There are special rules in relation to certain categories of worker, and this includes "family workers".

As a result of these rules, the following workers are amongst those exempt from the right to receive the national minimum wage:

1. Family members living and working at home, sharing in the tasks and activities of the family;

2. Workers participating in the running of the family business, if they are family members and live in the family home;

3. Workers who live in the employer's family home, are treated as members of the family and not charged for food or accommodation.

Au pairs fall within the 3rd definition of family work, provided that they must be treated as part of the family in respect of the provision of living accommodation and meals and the sharing of tasks and leisure activities.

This exemption meant that au pairs who fell within its scope do not have the right to be paid the national minimum wage.
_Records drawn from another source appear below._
-- ==== Sys2Proof/Decode.lean ====
section
/-! DEFINITION. The decoder of bodies and bundles (R49 to R57, R266 to R270), total and rejecting
every reserved encoding, and the encoder written from the same tables. -/

namespace Sys2Proof

/-- Bits h down to l of w, as an unsigned value: x[h:l] (R5, R8). -/
def fld (w h l : Nat) : Nat := w / 2 ^ l % 2 ^ (h - l + 1)

/-- The immediate of an instruction of Table 3.3: K in a LONE bundle, the short field in a pair. -/
def immOf (k : Option Nat) (f : Nat) : Imm :=
  match k with
  | some k => .long k
  | none => .short f

/-- In a LONE bundle the short field must be zero (R52, R267). -/
def immOk (k : Option Nat) (f : Nat) : Bool := k.isNone || decide (f = 0)

/-- The offset of a format MS instruction: K in a LONE bundle, 0 in a pair (R52). -/
def immMS (k : Option Nat) : Imm := immOf k 0

/-- The right operand of CMP from its b and i fields (R291). -/
def cmpRhs (k : Option Nat) (b i : Nat) : CmpRhs :=
  if i = 1 then .imm (immOf k b) else .reg b

/-- With i = 1 a LONE CMP must hold b = 0 (R52). -/
def cmpOk (k : Option Nat) (b i : Nat) : Bool := i != 1 || immOk k b

/-- Primary 0x00 (Tables 18.1 and 18.2, R266; reserved field values R267). -/
def dec00 (k : Option Nat) (w : Nat) : Option Instr :=
  if fld w 23 0 = 0 then some (.nop)
  else if fld w 23 0 = 1 then some (.yield)
  else if fld w 23 0 = 2 then some (.exit)
  else if fld w 23 0 = 3 then some (.eret)
  else none

/-- Primary 0x01 (Tables 18.1 and 18.2, R266; reserved field values R267). -/
def dec01 (k : Option Nat) (w : Nat) : Option Instr :=
  if fld w 23 17 = 0 then some (.trap (fld w 16 10) (fld w 9 0))
  else none

/-- Primary 0x02 (Tables 18.1 and 18.2, R266; reserved field values R267). -/
def dec02 (k : Option Nat) (w : Nat) : Option Instr :=
  if True then some (.br (fld w 23 0))
  else none

/-- Primary 0x03 (Tables 18.1 and 18.2, R266; reserved field values R267). -/
def dec03 (k : Option Nat) (w : Nat) : Option Instr :=
  if True then some (.brl (fld w 23 0))
  else none

/-- Primary 0x04 (Tables 18.1 and 18.2, R266; reserved field values R267). -/
def dec04 (k : Option Nat) (w : Nat) : Option Instr :=
  if fld w 9 0 = 0 then some (.jmpl (fld w 23 17) (fld w 16 10))
  else none

/-- Primary 0x05 (Tables 18.1 and 18.2, R266; reserved field values R267). -/
def dec05 (k : Option Nat) (w : Nat) : Option Instr :=
  if fld w 22 22 = 1 ∧ immOk k (fld w 21 12) then some (.lsetupImm (fld w 23 23) (immOf k (fld w 21 12)) (fld w 11 0))
  else if fld w 22 19 = 0 then some (.lsetupReg (fld w 23 23) (fld w 18 12) (fld w 11 0))
  else none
This resulted in most being paid little more than “pocket money” in additional to food and accommodation.

The Court of Appeal has considered the scope of the circumstances in which the exemption should apply. That Court made it clear that the worker must genuinely be treated as a member of the family unit, and whether they are should be considered holistically. The Court also made it clear that whilst the legislation specifically stated that consideration should be given to accommodation, meals, and the sharing of tasks and leisure activities, consideration should also be given to anything else relevant, including the dignity afforded to the worker, the degree of privacy and autonomy afforded, and, if relevant, any element of exploitation.

Draft regulations have been laid before Parliament. These regulations will remove the exemption from the national minimum wage for such live in domestic workers. In March 2022 it was confirmed that the government had accepted the Low Pay Commission's opinion that the exemption was not fit for purpose. This followed a 2014 consultation in which 3 trade unions recommended the abolition of the exemption on the basis that it resulted in the denial of the national minimum wage for migrant workers.

The government has indicated that the change will be made "when Parliamentary time allows", although it is expected that the changes will come into force on 1 April 2024.

No change is made in relation to the exemption for actual family members, referred to above.

Once the change takes effect live-in domestic workers will have to be paid the national minimum wage. However, there remains concern, backed up by University research, that despite this change in the law, many domestic workers will not be able to make claims to enforce their right to be paid the national minimum wage, due to not having a settled immigration status.

This is not legal advice; it is intended to provide information of general interest about current legal issues.